12. Other Definitions
The terms “you” and “your” as used throughout this Agreement refers to the entity entering into the Service Order to obtain a subscription to the Service. In addition, capitalized terms that are used in this Agreement have the meanings described below:
“Authorized Users” means each of your employees that has been granted valid access credentials to log in to the Service.
“Intellectual Property Rights” means any and all registered and unregistered rights granted, applied for or otherwise now or hereafter in existence under or related to any patent, copyright, trademark, trade secret, database protection or other intellectual property rights laws, and all similar or equivalent rights or forms of protection, in any part of the world.

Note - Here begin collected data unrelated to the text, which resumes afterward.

/-- The sign of a value. -/
def Fp.sign (x : Fp) : Bool :=
  match x with
  | .nan _ => false
  | .inf a => a
  | .fin a _ _ => a

/-- IEEE 754-2019 minimum on FP32 codes: a NaN operand gives the canonical NaN, −0 below +0 (R186). -/
def fp32Min (a b : Nat) : FRes :=
  let x := FFmt.fp32.decode a
  let y := FFmt.fp32.decode b
  if x.isNan || y.isNan then (FFmt.fp32.nanCode, nanFlags [x, y])
  else if fpLt x y then (a, 0)
  else if fpLt y x then (b, 0)
  else if x.sign then (a, 0) else (b, 0)

/-- IEEE 754-2019 maximum on FP32 codes (R186). -/
def fp32Max (a b : Nat) : FRes :=
  let x := FFmt.fp32.decode a
  let y := FFmt.fp32.decode b
  if x.isNan || y.isNan then (FFmt.fp32.nanCode, nanFlags [x, y])
  else if fpLt x y then (b, 0)
  else if fpLt y x then (a, 0)
  else if x.sign then (b, 0) else (a, 0)

/-- Comparison results: all ones if true (R163); NV as R186 gives. -/
def fp32Cmp (kind a b : Nat) : FRes :=
  let x := FFmt.fp32.decode a
  let y := FFmt.fp32.decode b
  let anyNan := x.isNan || y.isNan
  let t := match kind with
    | 0 => fpEq x y
    | 1 => fpLt x y
    | _ => fpLt x y || fpEq x y
  let fl := if kind = 0 then nanFlags [x, y] else if anyNan then flagNV else 0
  (if t then 0xFFFFFFFF else 0, fl)

/-- Conversion of a floating code to another format (R165, R186, R195). Under RTZ FP32's M overflows to BF16's M, as R202 lists it, though by R195 it would only be
inexact (log entry 89). -/
def fpConvert (src dst : FFmt) (rm : RMode) (satur : Bool) (code r16 : Nat) : FRes :=
  if src = .fp32 ∧ dst = .bf16 ∧ rm = 1 ∧ code % 2 ^ 31 = 0x7F7FFFFF then
    ((if code.testBit 31 then dst.signBit else 0) + dst.maxCode, flagOF + flagNX)
  else match src.decode code with
  | .nan s => (dst.nanCode, if s then flagNV else 0)
  | .inf a =>
    if dst = .e4m3 then
      (if satur then (if a then dst.signBit else 0) + dst.maxCode else dst.nanCode, flagNV)
    else ((if a then dst.signBit else 0) + dst.infCode, 0)
  | .fin a m e => roundFin dst rm satur a m e r16

/-- FP32 to a signed integer of `w` bits, saturating (R186, R196). -/
def fpToInt (w : Nat) (rm : RMode) (code r16 : Nat) : FRes :=
  let hi : Int := 2 ^ (w - 1) - 1
  let lo : Int := -(2 ^ (w - 1))
  match FFmt.fp32.decode code with
  | .nan _ => (0, flagNV)
  | .inf a => (wrap w (if a then lo else hi), flagNV)
  | .fin a m e =>
    let r := roundGrid rm a { m := m, e := e, sticky := false } 0 r16
    let v : Int := if a then -(r.1 : Int) else (r.1 : Int)
    if hi < v then (wrap w hi, flagNV)
    else if v < lo then (wrap w lo, flagNV)
    else (wrap w v, if r.2 then flagNX else 0)

/-- A signed integer to FP32 (R165). -/
def intToFp (w : Nat) (rm : RMode) (code r16 : Nat) : FRes :=
  let v := signed w code
  roundFin .fp32 rm false (decide (v < 0)) v.natAbs 0 r16

/-! Elementary functions: exact magnitudes to well below a unit in the last place. -/

/-- Chooses between the neighbours of an inexact magnitude: the correctly rounded result where it overflows or `fixed`
says so, else the neighbour the free value names for this rounding mode (R188, R200, log entry 8). -/
def approxMag (fn : Nat) (rm : RMode) (neg : Bool) (x : Mag) (operand : Nat) (fixed : Bool) : FRes :=
  let r := roundMag .fp32 rm false neg x 0
  if fixed || r.2.testBit 2 || !r.2.testBit 4 then r
  else
    let away := if neg then 2 else 3
    roundMag .fp32 (if Config.approxUp fn rm operand then away else 1) false neg x 0

/-- The fixed-point roots 2^(2^-1), 2^(2^-2), ... with 128 fraction bits, `n` of them from the square of `c`. -/
def rootChain (n c : Nat) : List Nat :=
  match n with
  | 0 => []
  | n + 1 => let r := Nat.sqrt (c <<< 128); r :: rootChain n r

/-- 2^f for a fraction `f / 2^90`, with 128 fraction bits, truncated. -/
def exp2Frac (f : Nat) : Nat :=
  let rec go (rs : List Nat) (i acc : Nat) : Nat :=
    match rs with
    | [] => acc
    | r :: rest => go rest (i - 1) (if f.testBit i then (acc * r) >>> 128 else acc)
  go (rootChain 90 (2 <<< 128)) 89 (1 <<< 128)

/-- VEXP2F of an FP32 code (R163, R200, R201). -/
def fp32Exp2 (rm : RMode) (code : Nat) : FRes :=
  match FFmt.fp32.decode code with
  | .nan s => (FFmt.fp32.nanCode, if s then flagNV else 0)
  | .inf a => if a then (0, 0) else (FFmt.fp32.infCode, 0)
  | .fin a m e =>
    if m = 0 then (0x3F800000, 0)
    else
      let fixed := decide (code = 1 ∨ code = 0x7F7FFFFF)
      if (bitLen m : Int) + e > 9 then
        -- |x| ≥ 512: far beyond the range on either side
        approxMag 2 rm false { m := 1, e := if a then -1000 else 1000, sticky := true } code true
      else
        let whole := if e < -90 then 0 else m <<< (e + 90).toNat
        let isInt := decide (0 ≤ e) || (decide (-90 ≤ e) && decide (whole % 2 ^ 90 = 0))
        let v : Int := if a then -(whole : Int) else (whole : Int)
        let v' := if a && whole = 0 then (-1 : Int) else v
        let n := v' / (2 ^ 90 : Int)
        let f := (v' % (2 ^ 90 : Int)).toNat
        if isInt then roundFin .fp32 rm false false 1 n 0
        else approxMag 2 rm false { m := exp2Frac f, e := n - 128, sticky := true } code fixed

/-- `n` binary digits of log2 of `x / 2^128`, `x` between one and two. -/
def log2Digits (n x acc : Nat) : Nat :=
  match n with
  | 0 => acc
  | n + 1 =>
    let y := (x * x) >>> 128
    if 2 <<< 128 ≤ y then log2Digits n (y >>> 1) (2 * acc + 1) else log2Digits n y (2 * acc)

/-- VLOG2F of an FP32 code (R163, R197, R200, R201). -/
def fp32Log2 (rm : RMode) (code : Nat) : FRes :=
  match FFmt.fp32.decode code with
  | .nan s => (FFmt.fp32.nanCode, if s then flagNV else 0)
  | .inf a => if a then invalid .fp32 else (FFmt.fp32.infCode, 0)
  | .fin a m e =>
    if m = 0 then (FFmt.fp32.signBit + FFmt.fp32.infCode, flagDZ)
    else if a then invalid .fp32
    else
      let k : Int := e + (bitLen m : Int) - 1
      let x := m <<< (129 - bitLen m)
      if x = 1 <<< 128 then
        roundFin .fp32 rm false (decide (k < 0)) k.natAbs 0 0
      else
        let v : Int := k * 2 ^ 80 + (log2Digits 80 x 0 : Int)
        let neg := decide (v < 0)
        let mag := if neg then v.natAbs - 1 else v.natAbs
        approxMag 3 rm neg { m := mag, e := -80, sticky := true } code (decide (code = 0x7F7FFFFF))

/-- VRCPF of an FP32 code (R163, R200, R201). -/
def fp32Rcp (rm : RMode) (code : Nat) : FRes :=
  match FFmt.fp32.decode code with
  | .nan s => (FFmt.fp32.nanCode, if s then flagNV else 0)
  | .inf a => ((if a then FFmt.fp32.signBit else 0), 0)
  | .fin a m e =>
    let s := if a then FFmt.fp32.signBit else 0
    if m = 0 then (s + FFmt.fp32.infCode, flagDZ)
    else
      let q := (1 <<< 100) / m
      approxMag 0 rm a { m := q, e := -100 - e, sticky := decide ((1 <<< 100) % m ≠ 0) } code
        (decide (code % 2 ^ 31 = 1 ∨ code % 2 ^ 31 = 0x7F7FFFFF))

/-- VRSQF of an FP32 code (R163, R197, R200, R201). -/
def fp32Rsq (rm : RMode) (code : Nat) : FRes :=
  match FFmt.fp32.decode code with
  | .nan s => (FFmt.fp32.nanCode, if s then flagNV else 0)
  | .inf a => if a then invalid .fp32 else (0, 0)
  | .fin a m e =>
    if m = 0 then ((if a then FFmt.fp32.signBit else 0) + FFmt.fp32.infCode, flagDZ)
    else if a then invalid .fp32
    else
      -- 1/√(m·2^e) = √(2^200 / m') · 2^(-e'/2 - 100) with e' even
      let odd := e % 2 ≠ 0
      let m' := if odd then 2 * m else m
      let e' := if odd then e - 1 else e
      let d := (1 <<< 200) / m'
      let q := Nat.sqrt d
      approxMag 1 rm false { m := q, e := -(e' / 2) - 100, sticky := decide (q * q * m' ≠ 1 <<< 200) } code
        (decide (code = 1 ∨ code = 0x7F7FFFFF))

/-! Stochastic draws (R190 to R192). -/

/-- The seed of a task (R191). -/
def seedOf (taskId : Nat) : Nat :=
  let lo := taskId % 2 ^ 32
  let hi := (taskId >>> 32) % 2 ^ 32
  let rot := ((hi <<< 16) % 2 ^ 32) ||| (hi >>> 16)
  let s := lo ^^^ rot
  if s = 0 then 1 else s

/-- The draw of element `e` under draw base `n` (R192). -/
def drawOf (n e : Nat) : Nat :=
  let x0 := n ^^^ ((e <<< 20) % 2 ^ 32)
  let x1 := if x0 = 0 then 1 else x0
  let x2 := x1 ^^^ ((x1 <<< 13) % 2 ^ 32)
  let x3 := x2 ^^^ (x2 >>> 17)
  let x4 := x3 ^^^ ((x3 <<< 5) % 2 ^ 32)
  x4 >>> 16

/-- RM as the operations that never draw use it: SR acts as RNE (R188). -/
def noDraw (rm : RMode) : RMode := if rm = 4 then 0 else rm

/-! The mixer's exact sums (R170, R194). -/

/-- A mixer operand after the input flush: the number and the FZ flag (R194). -/
def mixerIn (f : FFmt) (code : Nat) : Fp × Nat :=
  if f.isSubnormal code then (.fin (code.testBit (f.expBits + f.mant)) 0 0, flagFZ) else (f.decode code, 0)

/-- The exact sum of two numbers, kept exact; a sum of zeros of one sign keeps that sign (R189). -/
def fpSumExact (x y : Fp) : Fp × Nat :=
  match x, y with
  | .nan _, _ => (.nan false, nanFlags [x, y])
  | _, .nan _ => (.nan false, nanFlags [x, y])
  | .inf a, .inf b => if a = b then (.inf a, 0) else (.nan false, flagNV)
  | .inf a, _ => (.inf a, 0)
  | _, .inf b => (.inf b, 0)
  | .fin a m e, .fin b n d =>
    let e0 := min e d
    let v := alignTo e0 a m e + alignTo e0 b n d
    (.fin (if v = 0 then a && b else decide (v < 0)) v.natAbs e0, 0)

/-- One step of MMA for one element: the exact sum of the products added to the accumulator, rounded once RNE (R170, R188). -/
def mmaStep (acc : Nat) (ps : List (Fp × Fp × Nat)) : FRes :=
  let sum := ps.foldl
    (fun (a : (Fp × Nat) × Bool) p =>
      let q := fpProd p.1 p.2.1
      let r := if a.2 then (q.1, 0) else fpSumExact a.1.1 q.1
      ((r.1, a.1.2 ||| q.2 ||| r.2 ||| p.2.2), false))
    ((.fin false 0 0, 0), true)
  let r := fpAdd .fp32 0 false (FFmt.fp32.decode acc) sum.1.1 0
  (r.1, r.2 ||| sum.1.2)

end Sys2Proof.Machine
end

“Permitted Use” means accessing and using the Service to request (i) the design, develop and production of a Manufacturable 3D File for a requested Product, and (ii) in some circumstances, the 3D printing of the requested Product using the applicable Manufacturable 3D File, in each case solely for your internal business purposes and not for any other purpose.
“Your Data” means the Specifications, information, data and other materials that are collected, uploaded or otherwise received from you or an Authorized User by or through the Service in connection with this Agreement.